John Battersby Crompton Lamburn  (1893 – 1972) was a British writer, younger brother of Richmal Crompton, who was best known for her "William" books for boys. She was said to have drawn part of her inspiration for the character of William from him.

During World War I Lamburn served in Rhodesia in the British South Africa Police. Afterwards he joined a shipping firm in China, where he travelled widely. Returning to England in the 1930s he took to writing fiction, mainly under the pseudonym "John Lambourne". He probably is best known for his fantasy The Kingdom That Was.

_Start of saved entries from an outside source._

-- ==== Sys2Proof/Machine/CellCommands.lean ====
section
/-! DEFINITION. The meanings of the resets, of the link's own commands and of the commands of the CMC. -/

namespace Sys2Proof.Machine

open Sys2Proof

/-- One millisecond of cell time (R1, log 3): the cell time is 32 bits and wraps, a STOP transfer ends (log 10), and the
transmitter, where it is IDLE, takes its next frame (R199; after a reset STARTED, log 19). -/
def State.tick (s : State) : State :=
  ((s.setCmc { s.cmc with cellTime := (s.cmc.cellTime + 1) % 4294967296 }).setDlc
    { s.dlc with line := s.dlc.line.afterStop }).txChoose

/-- POWER_ON_RESET (R193). -/
def execPowerOnReset (pins : Pins) (s : State) : Host.Outcome State Fault Refusal :=
  .next (s.powerOn pins)

/-- WARM_RESTART_RESET (R192, R203): the reset of a WARM_RESTART whose reply has been sent (log 20). -/
def execWarmRestartReset (s : State) : Host.Outcome State Fault Refusal :=
  if s.link.resetDue then .next s.warmRestart else ran s

/-- LINK_BYTE_RECEIVED (R195). -/
def execLinkByteReceived (b : Byte) (stopBit : Bool) (s : State) : Host.Outcome State Fault Refusal :=
  ran (s.receiveByte b stopBit)

/-- LINK_GAP_TIMEOUT (R195): more than 5 ms after a byte, outside HUNT. -/
def execLinkGapTimeout (s : State) : Host.Outcome State Fault Refusal :=
  ran (if s.link.rx = .hunt then s else s.framingError)

/-- FRAME_SENT (R199). -/
def execFrameSent (s : State) : Host.Outcome State Fault Refusal :=
  ran s.frameSent

/-- LOT_CLOSE (R185): the lot close test. -/
def execLotClose (s : State) : Host.Outcome State Fault Refusal :=
  ran s.lotCloseTest

/-- HALT_INPUT_ASSERTED (R182). -/
def execHaltInputAsserted (s : State) : Host.Outcome State Fault Refusal :=
  let s1 := s.setCmc { s.cmc with haltInput := true }
  ran (if s.cmc.mode = .halt then s1 else s1.enterHalt 6)

/-- HALT_INPUT_RELEASED (R183): the release changes nothing by itself. -/
def execHaltInputReleased (s : State) : Host.Outcome State Fault Refusal :=
  ran (s.setCmc { s.cmc with haltInput := false })

/-- DRAIN_COMPLETE (R115, R181): the empty track in DRAIN. -/
def execDrainComplete (s : State) : Host.Outcome State Fault Refusal :=
  ran (if s.cmc.mode = .drain ∧ s.trackEmpty then s.changeMode .setup 5 else s)

end Sys2Proof.Machine
end

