-- ==== Sys2Proof/Machine/HeadCommands.lean ====
section
/-! DEFINITION. The meanings of the Head Ports' commands, of BAND_GRANT and of WIRE_START (chapters 2 to 5). -/

namespace Sys2Proof.Machine

open Sys2Proof

/-- CONTACT_EDGE (R28): ignored outside a search. -/
def execContactEdge (head : HeadId) (z : BitVec 16) (s : State) : Host.Outcome State Fault Refusal :=
  let x := s.head head
  match x.phase, x.snapshot with
  | some p, some n =>
    match p.bond with
    | some b => ran (if p.isSearch then s.contact head n b z.toNat else s)
    | none => ran s
  | _, _ => ran s

/-- CONTACT_WAIT_EXPIRY (R28): no edge within 5 ms of DONE with contact yes. -/
def execContactWaitExpiry (head : HeadId) (s : State) : Host.Outcome State Fault Refusal :=
  let x := s.head head
  match x.phase.bind Phase.bond with
  | some b => ran (if x.contactWait then s.searchFailed head b .searchMiss else s)
  | none => ran s

/-- POWER_SAMPLE (R51): discarded unless the accumulator of the bond in progress is OPEN. -/
def execPowerSample (head : HeadId) (word : Nat) (s : State) : Host.Outcome State Fault Refusal :=
  let x := s.head head
  match x.phase, x.snapshot with
  | some p, some n =>
    match p.bond with
    | some b => ran (if p.isWeld then s.setHead head (x.setCapture b ((x.capture b).sample (n.set b) word)) else s)
    | none => ran s
  | _, _ => ran s

/-- PRE_STAGE_END (R30, R50): P_eff moves from its shadow value to the output. -/
def execPreStageEnd (head : HeadId) (s : State) : Host.Outcome State Fault Refusal :=
  let x := s.head head
  match x.phase, x.snapshot with
  | some p, some n =>
    match p.bond with
    | some b => ran (if p.isWeld ∧ (n.set b).tPre < (n.set b).t then s.setHead head { x with ultrasonic := x.shadow } else s)
    | none => ran s
  | _, _ => ran s

/-- WELD_TIMER_EXPIRY (R30). -/
def execWeldTimerExpiry (head : HeadId) (z : BitVec 16) (s : State) : Host.Outcome State Fault Refusal :=
  let x := s.head head
  match x.phase, x.snapshot with
  | some p, some n =>
    match p.bond with
    | some b => ran (if p.isWeld then s.weldExpired head n b z.toNat else s)
    | none => ran s
  | _, _ => ran s

/-- CHECK_RESULT (R31): ignored outside a check. -/
def execCheckResult (head : HeadId) (attached : Bool) (s : State) : Host.Outcome State Fault Refusal :=
  let x := s.head head
  match x.phase, x.snapshot with
  | some p, some n =>
    match p.bond with
    | some b => ran (if p.isCheck then s.checkEnded head n b attached else s)
    | none => ran s
  | _, _ => ran s

/-- CHECK_TIMER_EXPIRY (R31): the result is taken as detached. -/
def execCheckTimerExpiry (head : HeadId) (s : State) : Host.Outcome State Fault Refusal :=
  let x := s.head head
  match x.phase, x.snapshot with
  | some p, some n =>
    match p.bond with
    | some b => ran (if p.isCheck then s.checkEnded head n b false else s)
    | none => ran s
  | _, _ => ran s

/-- SPARK_RESULT (R36): ignored outside SPARK. -/
def execSparkResult (head : HeadId) (ok : Bool) (s : State) : Host.Outcome State Fault Refusal :=
  match (s.head head).phase, (s.head head).snapshot with
  | some .spark, some n => ran (if ok then s.sparkSucceeded head n else s.sparkOpen head n)
  | _, _ => ran s

/-- SPARK_TIMER_EXPIRY (R36): the result is taken as open. -/
def execSparkTimerExpiry (head : HeadId) (s : State) : Host.Outcome State Fault Refusal :=
  match (s.head head).phase, (s.head head).snapshot with
  | some .spark, some n => ran (s.sparkOpen head n)
  | _, _ => ran s

/-- FEED_PULSE (R86). -/
def execFeedPulse (head : HeadId) (s : State) : Host.Outcome State Fault Refusal :=
  let x := s.head head
  let fed := if x.state = .active then min 65535 (x.wireFeed + 1) else x.wireFeed
  ran ((s.setHead head { x with spool := x.spool - 1, wireFeed := fed }).judgeSpool head)

/-- WIRE_BREAK_ASSERTED (R40): the input becomes asserted. -/
def execWireBreakAsserted (head : HeadId) (s : State) : Host.Outcome State Fault Refusal :=
  let x := s.head head
  ran (if x.wireBreak then s else (s.setHead head { x with wireBreak := true }).wireBreak head)

/-- WIRE_BREAK_RELEASED (R40): no effect on the head. -/
def execWireBreakReleased (head : HeadId) (s : State) : Host.Outcome State Fault Refusal :=
  ran (s.setHead head { s.head head with wireBreak := false })

/-- BAND_GRANT (R69, R70): the band arbiter decides. -/
def execBandGrant (s : State) : Host.Outcome State Fault Refusal :=
  ran s.decideBand

/-- WIRE_START (R23, R24, R25): a READY head whose gates 1 to 5 pass. One that waits at RECORD for room makes no further test
until an event re-tests its gates (R23, R150). -/
def execWireStart (head : HeadId) (s : State) : Host.Outcome State Fault Refusal :=
  let x := s.head head
  match x.unit with
  | some u =>
    ran
      (if x.state = .ready ∧ (s.refused (bondRegion head) = false ∨ x.gate ≠ some .record) ∧ s.headGate head = none then
        s.tryWire head u
      else s)
  | none => ran s

end Sys2Proof.Machine
end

In World War II he served in the RAF. Afterwards, under the name "John Crompton", he wrote mainly non-fiction on natural history themes. Beyond his published works little is known about Lamburn's life and works, because most of his notes were destroyed in an act of arson.

Life and work 

John Battersby Crompton Lamburn (June 1893 —  3 April 1972) was a British writer, the younger brother of the more popular author Richmal Crompton. She was the author of many novels, but best known for her hugely popular "William" books for boys.

He wrote fiction mainly under the pseudonym "John Lambourne", or "John B. C. Lambourne", and wrote popular books on natural history under the name "John Crompton". He probably is best known for his fantasy The Kingdom That Was (1931).

As Trooper 1757 Lamburn, J. B. C. of the British South Africa Police, he served from 19 September 1913 to 30 November 1919, a period which spans World War I. In both his fiction and non-fiction he drew on his police experiences, but according to the official BSAP site nothing is known of his service. (This is no evidence for anything worse than that he never achieved any special prominence in the service, as little is known of the service of most of the troopers of those days.) On leaving the Force he moved to the Far East and travelled widely in China. Returning to England in the 1930s he took to full-time writing, by now drawing on his experience of travel in East Asia as well.

Little is widely known about Lamburn's life and works, but a few details can be gleaned or inferred from various sources.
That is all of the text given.